Start of RECORDED INFORMATION

-- ==== Sys2Proof/Machine/Reference.lean ====
section
/-! DEFINITION. The closed forms the statements compare the machine with: `Sha1` (40_sha1_engine.md R115), `Hmac`
(41_hmac_wrapper.md R140) and the outputs of `derive` (42_passy_encoder.md R165). `exec` does not use this file. -/

namespace Sys2Proof.Machine

/-- The first 64 bytes of a sequence, zeros where it is shorter. -/
def blockOf (l : List Byte) : Vector Byte 64 := Vector.ofFn fun i => l.getD i.val 0x00

/-- `CompressFn(S, P)` (R115): "the value `H` has after rule R111 run with `H` = S and `BLK` = P". -/
def compressFn (h : Vector Word 5) (blk : Vector Byte 64) : Vector Word 5 :=
  (compress { State.reset with h := h, blk := blk }).h

/-- The state accumulator after compressing the first `n` 64-byte blocks of a sequence, starting from `h` (R115). -/
def hashBlocks : Nat → Vector Word 5 → List Byte → Vector Word 5
  | 0, h, _ => h
  | n + 1, h, l => hashBlocks n (compressFn h (blockOf l)) (l.drop 64)

/-- `z` = (55 - |m|) mod 64 (R115), the number of 0x00 bytes of the padding. -/
def padCount (n : Nat) : Nat := (119 - n % 64) % 64

/-- `be64(8|m|)` (R115), most significant byte first. -/
def lengthField (n : Nat) : List Byte := (List.range 8).map (be64Byte (BitVec.ofNat 64 (8 * n)))

/-- `Pad(m)` (R115). -/
def padded (m : List Byte) : List Byte :=
  m ++ 0x80#8 :: (List.replicate (padCount m.length) 0x00#8 ++ lengthField m.length)

/-- `S_n` of R115: the state accumulator whose serialisation is `Sha1(m)`. -/
def sha1State (m : List Byte) : Vector Word 5 := hashBlocks ((m.length + 8) / 64 + 1) ivrom (padded m)

/-- `Sha1(m)` (R115): the big-endian serialisation of `S_n`. -/
def sha1 (m : List Byte) : List Byte := (digestView (sha1State m)).toList

/-- The normalised key `K0` (R140): hashed down if longer than 64 bytes, then zero-padded to 64. -/
def normalKey (key : List Byte) : Vector Byte 64 := blockOf (if 64 < key.length then sha1 key else key)

/-- `K0` XOR a pad byte repeated 64 times (R140). -/
def padBlock (pad : Byte) (k : Vector Byte 64) : List Byte := k.toList.map (· ^^^ pad)

/-- The state accumulator of the inner hash `Sha1(IPAD ‖ msg)` (R140) under a normalised key. -/
def innerState (k : Vector Byte 64) (msg : List Byte) : Vector Word 5 := sha1State (padBlock 0x36 k ++ msg)

/-- The state accumulator of `Sha1(OPAD ‖ IH)` (R140) under a normalised key. -/
def outerState (k : Vector Byte 64) (ih : Vector Byte 20) : Vector Word 5 := sha1State (padBlock 0x5C k ++ ih.toList)

/-- The state accumulator that holds the tag `Hmac(key, msg)` (R140), `k` being the normalised key. -/
def tagState (k : Vector Byte 64) (msg : List Byte) : Vector Word 5 :=
  outerState k (digestView (innerState k msg))

/-- `Hex(s)` (R162): high nibble first. -/
def hexString (s : List Byte) : List Byte :=
  s.flatMap fun b => [getAt hexRom (b.toNat / 16), getAt hexRom (b.toNat % 16)]

/-- `password` of a tag (R165 step 3): the first 12 bytes modulo 32 through the alphabet. -/
def passwordString (tag : List Byte) : List Byte := (tag.take 12).map fun b => getAt alphaRom (b.toNat % 32)

/-- `fragment` of a tag (R165 step 4): the first 10 characters of its hexadecimal string. -/
def fragmentString (tag : List Byte) : List Byte := (hexString tag).take 10

end Sys2Proof.Machine
end

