/-- PushAppendsToTheStream, in a KEY phase -/
theorem test_meets_push_appends_key : ∃ t, (opened .derive .key).op ≠ .idle ∧
    (opened .derive .key).len.toNat < 2 ^ 61 - 1 ∧ Absorbed (opened .derive .key) [] ∧
    exec (.push 0x41) (opened .derive .key) = .next t ∧ (opened .derive .key).phase = .key ∧
    KeyCaptured (opened .derive .key) [] :=
  ⟨_, by decide, by decide, test_absorbed_nothing _ _, rfl, rfl, test_captured_nothing _ _⟩
/-- PushAppendsToTheStream, in the MSG phase of HASH -/
theorem test_meets_push_appends_hash : ∃ t, (opened .hash .msg).op ≠ .idle ∧
    (opened .hash .msg).len.toNat < 2 ^ 61 - 1 ∧ Absorbed (opened .hash .msg) [] ∧
    exec (.push 0x41) (opened .hash .msg) = .next t ∧ (opened .hash .msg).phase = .msg ∧ (opened .hash .msg).op ≠ .derive :=
  ⟨_, by decide, by decide, test_absorbed_nothing _ _, rfl, rfl, by decide⟩
/-- PushAppendsToTheStream, in the MSG phase of DERIVE -/
theorem test_meets_push_appends_derive : ∃ t, (opened .derive .msg).op ≠ .idle ∧
    (opened .derive .msg).len.toNat < 2 ^ 61 - 1 ∧ Absorbed (opened .derive .msg) [] ∧
    exec (.push 0x41) (opened .derive .msg) = .next t ∧ (opened .derive .msg).phase = .msg ∧ (opened .derive .msg).op = .derive :=
  ⟨_, by decide, by decide, test_absorbed_nothing _ _, rfl, rfl, rfl⟩
/-- EndOfKeyStartsInnerHash -/
theorem test_meets_end_key : (opened .derive .key).op ≠ .idle ∧ (opened .derive .key).phase = .key ∧
    Absorbed (opened .derive .key) [] ∧ KeyCaptured (opened .derive .key) [] :=
  ⟨by decide, rfl, test_absorbed_nothing _ _, test_captured_nothing _ _⟩
/-- EndOfHashGivesSha1, FinalizePadsAndHashes -/
theorem test_meets_end_hash : (opened .hash .msg).op = .hash ∧ (opened .hash .msg).phase = .msg ∧
    Absorbed (opened .hash .msg) [] := ⟨rfl, rfl, test_absorbed_nothing _ _⟩
/-- EndOfHmacGivesTag (`o` = HMAC), EndOfDeriveGivesPassword (`o` = DERIVE) -/
theorem test_meets_end_mac (o : Op) : (keyed o).op = o ∧ (keyed o).phase = .msg ∧
    Absorbed (keyed o) (padBlock 0x36 (keyed o).k0 ++ []) := by
  refine ⟨rfl, rfl, ?_⟩
  rw [List.append_nil]
  exact (absorbed_absorbPad ipadC (absorbed_shaInit _)).1
/-- EndLeavesTheRest, in every branch of `END` -/
theorem test_meets_end_rest (o : Op) (p : Phase) (h : o ≠ .idle) : ∃ t, (opened o p).op ≠ .idle ∧
    exec .endStream (opened o p) = .next t ∧ (opened o p).phase = p ∧ (opened o p).op = o ∧
    (opened o p).len.toNat ≤ 64 := by
  refine ⟨_, h, rfl, rfl, rfl, ?_⟩
  have : (opened o p).len = 0 := rfl
  rw [this]; decide
/-- EndLeavesTheRest, at the longest key that is not hashed -/
theorem test_meets_end_rest_64 : ∃ t, exec .endStream { opened .hmac .key with len := 64 } = .next t ∧
    ({ opened .hmac .key with len := 64 } : State).len.toNat ≤ 64 := ⟨_, rfl, by decide⟩
/-- The indexed reads, at the last legal and the first illegal index -/
theorem test_meets_reads : 20 ≤ (20#8).toNat ∧ (19#8).toNat < 20 ∧ State.reset.dv = false ∧ finished.dv = true ∧
    12 ≤ (12#8).toNat ∧ (11#8).toNat < 12 ∧ State.reset.pv = false ∧ finished.pv = true ∧ 10 ≤ (10#8).toNat ∧
    (9#8).toNat < 10 ∧ 64 ≤ (64#8).toNat ∧ (63#8).toNat < 64 ∧ State.reset.kv = false ∧ finished.kv = true ∧
    State.reset.ihv = false ∧ finished.ihv = true := by decide
/-- ReadsHaveNoSideEffect -/
theorem test_meets_read_effects : isRead (.rdIh 0) = true ∧ rspCode (after (.rdIh 0) finished) = 0x00#8 ∧
    rspCode (after (.rdIh 0) State.reset) ≠ 0x00#8 := by decide
/-- CompressDependsOnHashAndBlock -/
theorem test_meets_compress_depends : State.reset.h = ({ State.reset with len := 5 } : State).h ∧
    State.reset.blk = ({ State.reset with len := 5 } : State).blk ∧ State.reset ≠ { State.reset with len := 5 } := by decide
/-- PutStoresAndCompresses -/
theorem test_meets_put : ({ State.reset with fill := 62 } : State).fill.toNat < 63 ∧
    ({ State.reset with fill := 63 } : State).fill.toNat = 63 := by decide
/-- StreamedSha1EqualsClosedForm -/
theorem test_meets_message : ([0x61, 0x62, 0x63] : List Byte).length ≤ 2 ^ 61 - 1 := by decide

/-- The control invariant holds in open operations. -/
theorem test_control_inv_open : ControlInv { opened .hash .msg with port := [.command 0x2061#16] } ∧
    ControlInv { opened .hmac .key with port := [.command 0x2100#16] } := by
  refine ⟨⟨rfl, by decide, by decide, ⟨by decide, by decide⟩, by decide, by decide, ?_, ?_, ?_, ?_, ?_, by decide, by decide⟩,
    ⟨rfl, by decide, by decide, ⟨by decide, by decide⟩, by decide, by decide, ?_, ?_, ?_, ?_, ?_, by decide, by decide⟩⟩ <;>
    decide
/-- ControlInvIsKeptByEveryStep -/
theorem test_meets_control_inv_step : ∃ t, ControlInv { opened .hmac .key with port := [.command 0x2100#16] } ∧
    step { opened .hmac .key with port := [.command 0x2100#16] } = .next t := ⟨_, test_control_inv_open.2, rfl⟩
/-- WholeInvIsKeptByEveryStep -/
theorem test_meets_whole_inv_step : ∃ t, Inv { opened .hash .msg with port := [.command 0x2061#16] } ∧
    step { opened .hash .msg with port := [.command 0x2061#16] } = .next t :=
  ⟨_, ⟨test_control_inv_open.1, ⟨[], (test_absorbed_nothing .hash .msg).congr rfl rfl rfl rfl⟩,
    ⟨nofun, nofun, nofun, nofun, nofun, nofun⟩⟩, rfl⟩
/-- EveryStepAnswers -/
theorem test_meets_every_step :
    ({ State.reset with port := [.command 0xFFFF#16] } : State).port = .command 0xFFFF#16 :: [] := rfl
/-- HiddenContentNeverShows: two states with different hidden contents look the same to the host. -/
theorem test_meets_same_for_host :
    SameForHost { opened .hash .msg with port := [.command 0x2061#16] }
      { opened .hash .msg with
        port := [.command 0x2061#16], k0 := Vector.replicate 64 0xAA, blk := Vector.replicate 64 0xBB } ∧
    ControlInv { opened .hash .msg with port := [.command 0x2061#16] } := by
  refine ⟨⟨rfl, rfl, rfl, rfl, rfl, rfl, rfl, rfl, rfl, rfl, ?_, ?_, ?_, ?_, ?_, ?_, ?_, ?_⟩, test_control_inv_open.1⟩ <;> decide

end Sys2Proof.Tests
end

section
/-! PROOFS. The control registers after reset and after `SRESET` (10_state.md R50). -/

namespace Sys2Proof.Machine

/-- The response word is no control register. -/
theorem ControlReset.setRsp {s : State} (h : ControlReset s) (r : Option Rsp) :
    ControlReset { s with rsp := r } :=
  ⟨h.op, h.phase, h.dv, h.pv, h.kv, h.ihv, h.fault, h.errcode, h.len, h.fill, h.t⟩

End of RECORDED INFORMATION

ASSIGNMENT: What you give back should be only the lines of the records above, starting at the line with "refine ⟨_, h, rfl, rfl, rfl, ?_⟩" and ending at the line with "theorem test_meets_control_inv_step : ∃", restated word for word.

SOLUTION TO THE EXERCISE:
  refine ⟨_, h, rfl, rfl, rfl, ?_⟩
  have : (opened o p).len = 0 := rfl
  rw [this]; decide
/-- EndLeavesTheRest, at the longest key that is not hashed -/
theorem test_meets_end_rest_64 : ∃ t, exec .endStream { opened .hmac .key with len := 64 } = .next t ∧
    ({ opened .hmac .key with len := 64 } : State).len.toNat ≤ 64 := ⟨_, rfl, by decide⟩
/-- The indexed reads, at the last legal and the first illegal index -/
theorem test_meets_reads : 20 ≤ (20#8).toNat ∧ (19#8).toNat < 20 ∧ State.reset.dv = false ∧ finished.dv = true ∧
    12 ≤ (12#8).toNat ∧ (11#8).toNat < 12 ∧ State.reset.pv = false ∧ finished.pv = true ∧ 10 ≤ (10#8).toNat ∧
    (9#8).toNat < 10 ∧ 64 ≤ (64#8).toNat ∧ (63#8).toNat < 64 ∧ State.reset.kv = false ∧ finished.kv = true ∧
    State.reset.ihv = false ∧ finished.ihv = true := by decide
/-- ReadsHaveNoSideEffect -/
theorem test_meets_read_effects : isRead (.rdIh 0) = true ∧ rspCode (after (.rdIh 0) finished) = 0x00#8 ∧
    rspCode (after (.rdIh 0) State.reset) ≠ 0x00#8 := by decide
/-- CompressDependsOnHashAndBlock -/
theorem test_meets_compress_depends : State.reset.h = ({ State.reset with len := 5 } : State).h ∧
    State.reset.blk = ({ State.reset with len := 5 } : State).blk ∧ State.reset ≠ { State.reset with len := 5 } := by decide
/-- PutStoresAndCompresses -/
theorem test_meets_put : ({ State.reset with fill := 62 } : State).fill.toNat < 63 ∧
    ({ State.reset with fill := 63 } : State).fill.toNat = 63 := by decide
/-- StreamedSha1EqualsClosedForm -/
theorem test_meets_message : ([0x61, 0x62, 0x63] : List Byte).length ≤ 2 ^ 61 - 1 := by decide

/-- The control invariant holds in open operations. -/
theorem test_control_inv_open : ControlInv { opened .hash .msg with port := [.command 0x2061#16] } ∧
    ControlInv { opened .hmac .key with port := [.command 0x2100#16] } := by
  refine ⟨⟨rfl, by decide, by decide, ⟨by decide, by decide⟩, by decide, by decide, ?_, ?_, ?_, ?_, ?_, by decide, by decide⟩,
    ⟨rfl, by decide, by decide, ⟨by decide, by decide⟩, by decide, by decide, ?_, ?_, ?_, ?_, ?_, by decide, by decide⟩⟩ <;>
    decide
/-- ControlInvIsKeptByEveryStep -/
theorem test_meets_control_inv_step : ∃ t, ControlInv { opened .hmac .key with port := [.command 0x2100#16] } ∧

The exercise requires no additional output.